Collected data entries:
-- ==== Sys2Proof/Tests/Slice0.lean ====
section
/-! SUPPORT. Tests of one step or one function each, their expected values taken from spec/ (the rule or the vector of
95_test_vectors.md is named in each comment), and for every statement with hypotheses a witness that meets them together. -/

namespace Sys2Proof.Tests

open Sys2Proof.Machine

/-- The register and the response after one step. -/
def after (s : State) : Option (Word × Option RspWord) :=
  match step s with
  | .next t => some (t.crcR, t.rsp.map Response.word)
  | .fault _ => none
  | .refused _ => none

/-- A block whose register holds `c`, with one word presented. -/
def given (c : Word) (cmd : CmdWord) : State := presentNext (State.powerUp c) cmd

/-! ### Well-formed words: each check refuses an ill-formed one (30_encoding.md R33, R37; V50 to V58) -/

theorem test_wellFormed_each_row : [(0x0100000000 : CmdWord), 0x02000000FF, 0x03FFFFFFFF, 0x0400000000, 0x05AE426082,
    0x1000000000].all wellFormed = true := by decide

theorem test_wellFormed_refuses_undefined_opcode :
    [(0x0000000000 : CmdWord), 0xFFFFFFFFFF, 0x0600000000, 0x0F00000000, 0x1100000000].any wellFormed = false := by decide

theorem test_wellFormed_refuses_operand_of_format_Z : wellFormed 0x0100000001 = false ∧ wellFormed 0x0480000000 = false := by
  decide

theorem test_wellFormed_refuses_high_bits_of_format_B :
    wellFormed 0x0200000152 = false ∧ wellFormed 0x0201000000 = false := by decide

/-! ### Decoding: words written out from R32 to R34, and the rejections by name -/

theorem test_decode_CRC_INIT : decode 0b0000000100000000000000000000000000000000 = .legal .crcInit := by decide
theorem test_decode_CRC_BYTE : decode 0b0000001000000000000000000000000001100001 = .legal (.crcByte 0x61) := by decide
theorem test_decode_CRC_WORD : decode 0b0000001101010010011101010101001101110100 = .legal (.crcWord 0x52755374) := by decide
theorem test_decode_CRC_READ : decode 0b0000010000000000000000000000000000000000 = .legal .crcRead := by decide
theorem test_decode_CRC_CHECK : decode 0b0000010110101110010000100110000010000010 = .legal (.crcCheck 0xAE426082) := by decide
theorem test_decode_TC_DECODE : decode 0b0001000001010010011101010101001101110100 = .legal (.tcDecode 0x52755374) := by decide

theorem test_decode_rejects_by_name :
    decode 0x0100000001 = .illegal .nonzeroArg ∧ decode 0x0480000000 = .illegal .nonzeroArg ∧
    decode 0x0200000152 = .illegal .nonzeroHighArg ∧ decode 0x0201000000 = .illegal .nonzeroHighArg ∧
    decode 0x1152755374 = .illegal .undefinedOpcode ∧ decode 0x0000000000 = .illegal .undefinedOpcode := by decide

theorem test_decodeBytes_five_bytes : decodeBytes [0x03, 0x52, 0x75, 0x53, 0x74, 0x04] = (.legal (.crcWord 0x52755374), [0x04]) := by
  decide

theorem test_decodeBytes_truncated : decodeBytes [0x04, 0, 0, 0] = (.illegal .truncated, [0x04, 0, 0, 0]) := by decide

theorem test_decodeTableWord : decodeTableWord 40 0x0300000000 = some (.crcWord 0) ∧
    decodeTableWord 40 0x0600000000 = none := by decide

/-- The opcode map's match and mask select what the decoder reads, on the words of R34. -/
theorem test_table_match_words_decode : opcodeTable.map (fun r => decode r.matchBits) =
    [.legal .crcInit, .legal (.crcByte 0), .legal (.crcWord 0), .legal .crcRead, .legal (.crcCheck 0),
      .legal (.tcDecode 0)] := by decide

/-! ### The checksum functions (V1, V12, V16, V19, V30; 40_crc.md R52, R53, R56) -/

theorem test_crcStep1_V19 : crcStep1 0xFFFFFFFF = 0x92477CDF ∧ crcStep1 0xEDB88320 = 0x76DC4190 ∧
    crcStep1 0x80000000 = 0x40000000 := by decide

theorem test_crcUpd8_V19 : crcUpd8 0x12345678 0x9A = 0x4E16B702 ∧ crcUpd8 0xDEADBEEF 0x42 = 0xA8B972EB ∧
    crcUpd8 0x80000000 0x00 = 0x00800000 := by decide

theorem test_crc32_check_value_V12 : crc32 [0x31, 0x32, 0x33, 0x34, 0x35, 0x36, 0x37, 0x38, 0x39] = 0xCBF43926 := by decide +kernel

/-- V1: the one checksum the source prints, 2882656334, of `"RuSt"` and the 42-byte text. -/
theorem test_crc32_source_example_V1 : crc32 ("RuStThis is where your secret message will be!".toList.map
    fun c => BitVec.ofNat 8 c.toNat) = 2882656334 := by decide +kernel

theorem test_table_V30 : tableEntry 0x01 = 0x77073096 ∧ tableEntry 0xB7 = 0x5505262F ∧ tableEntry 0xFF = 0x2D02EF8D := by decide

theorem test_parameters_R7 : poly = 0x04C11DB7 ∧ poly.reverse = polyR ∧ residue = 0xDEBB20E3 := by decide +kernel

/-! ### Each command, one step (V20 to V24, V40, V42) -/

theorem test_CRC_INIT_V20 : after (given 0x12345678 0x0100000000) = some (0xFFFFFFFF, some 0x0000000000) := by decide

theorem test_CRC_BYTE_V21 : after (given 0xFFFFFFFF 0x0200000061) = some (0x174841BC, some 0x00E8B7BE43) := by decide

theorem test_CRC_BYTE_largest_V21c : after (given 0xFFFFFFFF 0x02000000FF) = some (0x00FFFFFF, some 0x00FF000000) := by decide

theorem test_CRC_WORD_V22 : after (given 0xFFFFFFFF 0x0352755374) = some (0x2B7BF6C3, some 0x00D484093C) := by decide

theorem test_CRC_WORD_no_type_code_check_V22c : after (given 0xFFFFFFFF 0x0352753174) = some (0x7CB0FFE6, some 0x00834F0019) := by
  decide

theorem test_CRC_READ_V23 : after (given 0x542E27B1 0x0400000000) = some (0x542E27B1, some 0x00ABD1D84E) := by decide

theorem test_CRC_CHECK_equal_V24 : after (given 0x51BD9F7D 0x05AE426082) = some (0x51BD9F7D, some 0x00AE426082) := by decide

theorem test_CRC_CHECK_one_bit_off_V24b : after (given 0x51BD9F7D 0x05AE426083) = some (0x51BD9F7D, some 0x02AE426082) := by
  decide

theorem test_TC_DECODE_V40 : after (given 0 0x1052755374) = some (0, some 0x000000001D) ∧
    after (given 0 0x1052757374) = some (0, some 0x0000000009) ∧
    after (given 0 0x10415A617A) = some (0, some 0x000000000B) ∧
    after (given 0 0x1074455874) = some (0, some 0x000000001E) := by decide

theorem test_TC_DECODE_fails_V42 : [(0x52753174 : Word), 0x40755374, 0x525B5374, 0x52756074, 0x5275537B, 0xD2755374, 0x52F55374,
    0x5275D374, 0x527553F4, 0x00000000, 0xFFFFFFFF].all (fun w =>
      after (given 7 (makeWord 0x10 w)) == some (7, some 0x0100000000)) = true := by decide

/-! ### Illegal words, idle edges and reset (V50 to V58; R13, R93, R110) -/

theorem test_illegal_words_V50_to_V58 : [(0x0000000000 : CmdWord), 0xFFFFFFFFFF, 0x0600000000, 0x0F00000000, 0x1100000000,
    0x0100000001, 0x0480000000, 0x0200000152, 0x0201000000, 0x1152755374].all (fun cmd =>
      after (given 0x7CB0FFE6 cmd) == some (0x7CB0FFE6, some 0x0300000000)) = true := by decide

theorem test_reset_wins_over_a_command :
    after { State.powerUp 0x12345678 with inputs := [⟨true, true, 0x0200000061⟩] } = some (0xFFFFFFFF, none) := by decide

theorem test_idle_edge_keeps_the_register :
    after { State.powerUp 0x12345678 with inputs := [⟨false, false, 0x0100000000⟩] } = some (0x12345678, none) ∧
    after (State.powerUp 0x12345678) = some (0x12345678, none) := by decide

theorem test_withFetchWord_runs_next : after (State.reset.withFetchWord 40 0x0300000000) = some (0xDEBB20E3, some 0x002144DF1C) := by
  decide

/-! ### The notation of listings (R43, R44, R9) -/

theorem test_assemble_listing : assembleText ["CRC_INIT            ; start".toList, "CRC_WORD \"RuSt\"".toList,
      "  CRC_BYTE 'a'".toList, "".toList, "CRC_BYTE 0x00".toList, "CRC_CHECK 0xABD1D84E".toList, ".word 0x0600000000".toList] =
    .ok [0x0100000000, 0x0352755374, 0x0200000061, 0x0200000000, 0x05ABD1D84E, 0x0600000000] := by decide

theorem test_assemble_pseudo_command : assembleText ["CRC_SEG \"RuSt\", \"a;\"".toList] =
    .ok [0x0100000000, 0x0352755374, 0x0200000061, 0x020000003B] := by decide

theorem test_assemble_errors : assembleText ["CRC_BYTE 256".toList] = .error .operandOutOfRange ∧
    assembleText ["CRC_WORD \"RuS\"".toList] = .error .operandOutOfRange ∧
    assembleText ["crc_init".toList] = .error .syntaxError := by decide

/-- R9: `0x`, `0b` and decimal numbers; hexadecimal letters in either case; a digit outside the base is no number. -/
theorem test_readNumber : readNumber "0xaBf0".toList = some 44016 ∧ readNumber "0b101".toList = some 5 ∧
    readNumber "290".toList = some 290 ∧ readNumber "0b12".toList = none ∧ readNumber "12A".toList = none ∧
    readNumber "0xG".toList = none := by decide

What is needed:
Please transcribe only the lines in the records above running from the line that has "one step. -/" through the line that has "decode 0x1152755374 = .illegal", both included, exactly as they appear.

Response below:
/-- The register and the response after one step. -/
def after (s : State) : Option (Word × Option RspWord) :=
  match step s with
  | .next t => some (t.crcR, t.rsp.map Response.word)
  | .fault _ => none
  | .refused _ => none

/-- A block whose register holds `c`, with one word presented. -/
def given (c : Word) (cmd : CmdWord) : State := presentNext (State.powerUp c) cmd

/-! ### Well-formed words: each check refuses an ill-formed one (30_encoding.md R33, R37; V50 to V58) -/

theorem test_wellFormed_each_row : [(0x0100000000 : CmdWord), 0x02000000FF, 0x03FFFFFFFF, 0x0400000000, 0x05AE426082,
    0x1000000000].all wellFormed = true := by decide

theorem test_wellFormed_refuses_undefined_opcode :
    [(0x0000000000 : CmdWord), 0xFFFFFFFFFF, 0x0600000000, 0x0F00000000, 0x1100000000].any wellFormed = false := by decide

theorem test_wellFormed_refuses_operand_of_format_Z : wellFormed 0x0100000001 = false ∧ wellFormed 0x0480000000 = false := by
  decide

theorem test_wellFormed_refuses_high_bits_of_format_B :
    wellFormed 0x0200000152 = false ∧ wellFormed 0x0201000000 = false := by decide

/-! ### Decoding: words written out from R32 to R34, and the rejections by name -/

theorem test_decode_CRC_INIT : decode 0b0000000100000000000000000000000000000000 = .legal .crcInit := by decide
theorem test_decode_CRC_BYTE : decode 0b0000001000000000000000000000000001100001 = .legal (.crcByte 0x61) := by decide
theorem test_decode_CRC_WORD : decode 0b0000001101010010011101010101001101110100 = .legal (.crcWord 0x52755374) := by decide
theorem test_decode_CRC_READ : decode 0b0000010000000000000000000000000000000000 = .legal .crcRead := by decide
theorem test_decode_CRC_CHECK : decode 0b0000010110101110010000100110000010000010 = .legal (.crcCheck 0xAE426082) := by decide
theorem test_decode_TC_DECODE : decode 0b0001000001010010011101010101001101110100 = .legal (.tcDecode 0x52755374) := by decide

theorem test_decode_rejects_by_name :
    decode 0x0100000001 = .illegal .nonzeroArg ∧ decode 0x0480000000 = .illegal .nonzeroArg ∧
    decode 0x0200000152 = .illegal .nonzeroHighArg ∧ decode 0x0201000000 = .illegal .nonzeroHighArg ∧
    decode 0x1152755374 = .illegal .undefinedOpcode ∧ decode 0x0000000000 = .illegal .undefinedOpcode := by decide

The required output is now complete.